▶ _YOUR GOAL_
In the data below, one line contains "match (s.dom d).dreq, (s.dom d).fwd with" and a later one contains "match s.judgePtp port m [3] with". Print both, with every line between them, exactly and alone.

▶ _DATA PROVIDED_

/-- Whether a domain takes times from a message's sender: it is the selected master, and the port is
UNCALIBRATED or SLAVE. -/
def State.fromMaster (s : State) (d : Nat) (m : PtpMsg) : Bool :=
  (s.dom d).sel == some m.src && (s.ptpPort d == psUNCALIBRATED || s.ptpPort d == psSLAVE)

/-- Ingress time at the reference plane (R120). -/
def State.planeIn (s : State) (port : Nat) (raw : Tai) : Int := raw.units - s.getF (F.TSU_EFF_ING port)

/-- Egress time at the reference plane (R120). -/
def State.planeOut (s : State) (port : Nat) (raw : Tai) : Int := raw.units + s.getF (F.TSU_EFF_EGR port)

/-- PTP_SYNC_RX (R120): a one-step Sync yields an offset, a two-step one waits for its Follow_Up. -/
def ptpSyncRx (port : Fin 4) (m : PtpMsg) (raw : Tai) (s : State) : State :=
  match s.judgePtp port m [0] with
  | (none, s) => s
  | (some d, s) =>
    if !s.fromMaster d m then s
    else
      let t2 := s.planeIn port raw
      if m.twoStep then s.setDom d { s.dom d with sync := some (m.seq, m.src, t2, m.corr) }
      else s.takeSync d (s.msgTime m) t2 m.corr

/-- PTP_FOLLOW_UP_RX (R120): completes the Sync of its sequence. -/
def ptpFollowUpRx (port : Fin 4) (m : PtpMsg) (s : State) : State :=
  match s.judgePtp port m [8] with
  | (none, s) => s
  | (some d, s) =>
    match (s.dom d).sync with
    | some (seq, src, t2, c) =>
      if seq = m.seq && src = m.src && s.fromMaster d m then s.takeSync d (s.msgTime m) t2 (c + m.corr) else s
    | none => s

/-- PTP_DELAY_RESP_RX (R120): the answer to the domain's own request gives t4 and one path delay sample. -/
def ptpDelayRespRx (port : Fin 4) (m : PtpMsg) (s : State) : State :=
  match s.judgePtp port m [9] with
  | (none, s) => s
  | (some d, s) =>
    match (s.dom d).dreq, (s.dom d).fwd with
    | some (seq, t3), some f =>
      if seq = m.seq && m.reqSrc = (s.dom d).ident && s.fromMaster d m && !s.on (F.D_CTL_DELAY d) then
        s.takeDelay d ((f + (s.msgTime m - t3 - m.corr)) / 2)
      else s
    | _, _ => s

/-- PTP_PDELAY_RESP_RX (R120): the peer's receive time and, in its Follow_Up, its send time give the link delay. -/
def ptpPdelayRespRx (port : Fin 4) (m fu : PtpMsg) (raw : Tai) (s : State) : State :=
  match s.judgePtp port m [3] with
  | (none, s) => s
  | (some d, s) =>
    match (s.dom d).dreq with
    | some (seq, t1) =>
      if seq = m.seq && fu.seq = seq && m.reqSrc = (s.dom d).ident && s.on (F.D_CTL_DELAY d) then
        let t4 := s.planeIn port raw
        s.takeDelay d (((t4 - t1) - (s.msgTime fu - s.msgTime m) - m.corr - fu.corr) / 2)
      else s
    | none => s

/-! ## Announce (R113, R117) -/

/-- UTC_OFFSET takes a value (R113, Table 5.5, Table 5.6): LEAP and an entry, but for the first after a cold
start. -/
def State.takeUtc (s : State) (v : Int) : State :=
  let old := s.getF F.TB_STATUS_UTC_OFFSET
  let new := unsigned 16 v
  let s := s.setF F.TB_STATUS_UTC_VALID 1
  let s := s.setF F.TB_STATUS_UTC_OFFSET new
  if !s.time.utcTaken then { s with time := { s.time with utcTaken := true } }
  else if old = new then s
  else (s.fire Ev.LEAP (objId 1 0 0) new).logState orgPtp (objId 1 0 2) old new

/-- What the time-of-day domain's master announces of UTC (R113). -/
def State.takeAnnounceUtc (s : State) (a : Announce) : State :=
  let s := s.setF F.TB_STATUS_LEAP61 (b2n a.leap61)
  let s := s.setF F.TB_STATUS_LEAP59 (b2n a.leap59)
  if a.utcValid then s.takeUtc a.utc else s

/-- The foreign-master set with a master's latest Announce. -/
def putForeign (l : List Foreign) (f : Foreign) : List Foreign := f :: l.filter (fun g => g.src ≠ f.src)

/-- PTP_ANNOUNCE_RX (R117, R113): the Announce enters the foreign-master set, the best-master algorithm runs, and
the selected master's UTC data are taken by the time-of-day domain. -/
def ptpAnnounceRx (port : Fin 4) (m : PtpMsg) (a : Announce) (s : State) : State :=
  match s.judgePtp port m [11] with
  | (none, s) => s
  | (some d, s) =>
    if s.ptpPort d = psFAULTY || s.ptpPort d = psDISABLED then s
    else
      let s := s.incSat (F.D_ANN_RX d)
      let s := s.setDom d { s.dom d with foreign := putForeign (s.dom d).foreign { src := m.src, ann := a } }
      let s := s.bmca d
      if s.isTod d && (s.dom d).sel == some m.src then s.takeAnnounceUtc a else s

/-! ## As a master, requests, timers (R117, R119) -/

/-- PTP_DELAY_REQ_RX (R117): a domain in MASTER answers with the receive time at the reference plane. -/
def ptpDelayReqRx (port : Fin 4) (m : PtpMsg) (raw : Tai) (s : State) : State :=
  match s.judgePtp port m [1, 2] with
  | (none, s) => s
  | (some d, s) =>
    if s.ptpPort d ≠ psMASTER then s
    else
      let t := Tai.ofUnits (s.planeIn port raw)
      s.emit (.ptp d (if m.msgType = 1 then 9 else 3) (t.sec % 2 ^ 48) t.ns none)

/-- PTP_MASTER_TX_INTERVAL (R117): Announce, or a two-step Sync with its Follow_Up, by a domain in MASTER. -/
def ptpMasterTx (d : Fin 2) (announce : Bool) (s : State) : State :=
  if s.ptpPort d ≠ psMASTER then s
  else if announce then
    let a := { s.ownAnnounce d with
      utc := s.getI F.TB_STATUS_UTC_OFFSET, utcValid := s.on F.TB_STATUS_UTC_VALID
      leap59 := s.on F.TB_STATUS_LEAP59, leap61 := s.on F.TB_STATUS_LEAP61 }
    s.emit (.ptp d 11 0 0 (some a))
  else
    let t := s.now
    (s.emit (.ptp d 0 0 0 none)).emit (.ptp d 8 (t.sec % 2 ^ 48) t.ns none)

/-- PTP_DELAY_REQ_TX_INTERVAL (R119, R120): a slave sends Delay_Req, or any running domain of the peer-to-peer
mechanism Pdelay_Req, and keeps the send time at the reference plane. -/
def ptpDelayReqTx (d : Fin 2) (raw : Tai) (s : State) : State :=
  let p2p := s.on (F.D_CTL_DELAY d)
  let st := s.ptpPort d
  if st = psUNCALIBRATED || st = psSLAVE || (p2p && st ≠ psFAULTY && st ≠ psDISABLED) then
    let seq := ((s.dom d).reqSeq + 1) % 65536
    let t := s.planeOut (s.getF (F.D_CTL_PORT d)) raw
    (s.setDom d { s.dom d with reqSeq := seq, dreq := some (seq, t) }).emit (.ptp d (if p2p then 2 else 1) 0 0 none)
  else s

/-- ANNOUNCE_RECEIPT_TIMEOUT (R119, Table 5.3). -/
def announceTimeout (d : Fin 2) (s : State) : State :=
  match (s.dom d).sel with
  | none => s
  | some m =>
    let s := s.fire (Ev.A_RX_TIMEOUT + d) (objId 1 (d + 1) 0) 1
    let s := s.setDom d { s.dom d with foreign := (s.dom d).foreign.filter (fun f => f.src ≠ m), sel := none }
    s.bmca d

/-- SYNC_RECEIPT_TIMEOUT (R119, R122): the servo goes to HOLD. -/
def syncTimeout (d : Fin 2) (s : State) : State :=
  if s.ptpServo d = svACQUIRE || s.ptpServo d = svLOCKED then
    (s.setServo d svHOLD).fire (Ev.A_RX_TIMEOUT + d) (objId 1 (d + 1) 0) 2
  else s

/-- FOLLOW_UP_TIMEOUT (R119): the Sync is discarded and FU_MISS counts. -/
def followUpTimeout (d : Fin 2) (s : State) : State :=
  if (s.dom d).sync.isNone then s
  else (s.setDom d { s.dom d with sync := none }).incSat (F.D_FU_MISS d)

/-- DELAY_RESPONSE_TIMEOUT (R119): DLY_MISS counts, and the eighth miss in a row fires the event. -/
def delayTimeout (d : Fin 2) (s : State) : State :=
  if (s.dom d).dreq.isNone then s
  else
    let run := (s.dom d).missRun + 1
    let s := (s.setDom d { s.dom d with dreq := none, missRun := run }).incSat (F.D_DLY_MISS d)
    if run = 8 then s.fire (Ev.A_RX_TIMEOUT + d) (objId 1 (d + 1) 0) 4 else s

/-- PRE_MASTER_QUALIFICATION_TIMEOUT (R118): PRE_MASTER becomes MASTER. -/
def preMasterTimeout (d : Fin 2) (s : State) : State :=
  if s.ptpPort d = psPRE_MASTER then s.setPtpPort d psMASTER else s

/-- LEAP_DAY_END (R113): UTC_OFFSET moves by the announced leap, LEAP fires and the change is logged. -/
def leapDayEnd (s : State) : State :=
  let v := s.getI F.TB_STATUS_UTC_OFFSET
  let move := fun (s : State) (n : Int) =>
    let old := s.getF F.TB_STATUS_UTC_OFFSET
    let new := unsigned 16 n
    ((s.setF F.TB_STATUS_UTC_OFFSET new).fire Ev.LEAP (objId 1 0 0) new).logState orgPtp (objId 1 0 2) old new
  if s.on F.TB_STATUS_LEAP61 then move s (v + 1)
  else if s.on F.TB_STATUS_LEAP59 then move s (v - 1)
  else s

/-! ## Time of day (R126, R127) -/

/-- The active time-of-day domain is to become `d` at the next boundary (R126, R127). -/
def State.wantTod (s : State) (d : Nat) : State :=
  if s.isTod d then { s with time := { s.time with tod := none } }
  else { s with time := { s.time with tod := some d } }

/-- TOD_CHANGE (R127): at the boundary the new domain becomes active, and a step the old one decided is
discarded. Under AUTO the change is logged (Table 5.6). -/
def todChange (s : State) : State :=
  match s.time.tod with
  | none => s
  | some d =>
    let s := s.toBoundary
    let old := s.getF F.TB_STATUS_TOD_ACT
    let s := { s with time := { s.time with tod := none, step := none } }
    let s := s.setF F.TB_STATUS_TOD_ACT (d + 1)
    let s := (s.setF (F.D_STATE_TOD 0) (b2n (d == 0))).setF (F.D_STATE_TOD 1) (b2n (d == 1))
    if s.getF F.TB_CTL_TOD_SRC = 0 then s.logState orgSelector (objId 1 0 1) old (d + 1) else s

▶ _EXERCISE RESPONSE_
    match (s.dom d).dreq, (s.dom d).fwd with
    | some (seq, t3), some f =>
      if seq = m.seq && m.reqSrc = (s.dom d).ident && s.fromMaster d m && !s.on (F.D_CTL_DELAY d) then
        s.takeDelay d ((f + (s.msgTime m - t3 - m.corr)) / 2)
      else s
    | _, _ => s

/-- PTP_PDELAY_RESP_RX (R120): the peer's receive time and, in its Follow_Up, its send time give the link delay. -/
def ptpPdelayRespRx (port : Fin 4) (m fu : PtpMsg) (raw : Tai) (s : State) : State :=
  match s.judgePtp port m [3] with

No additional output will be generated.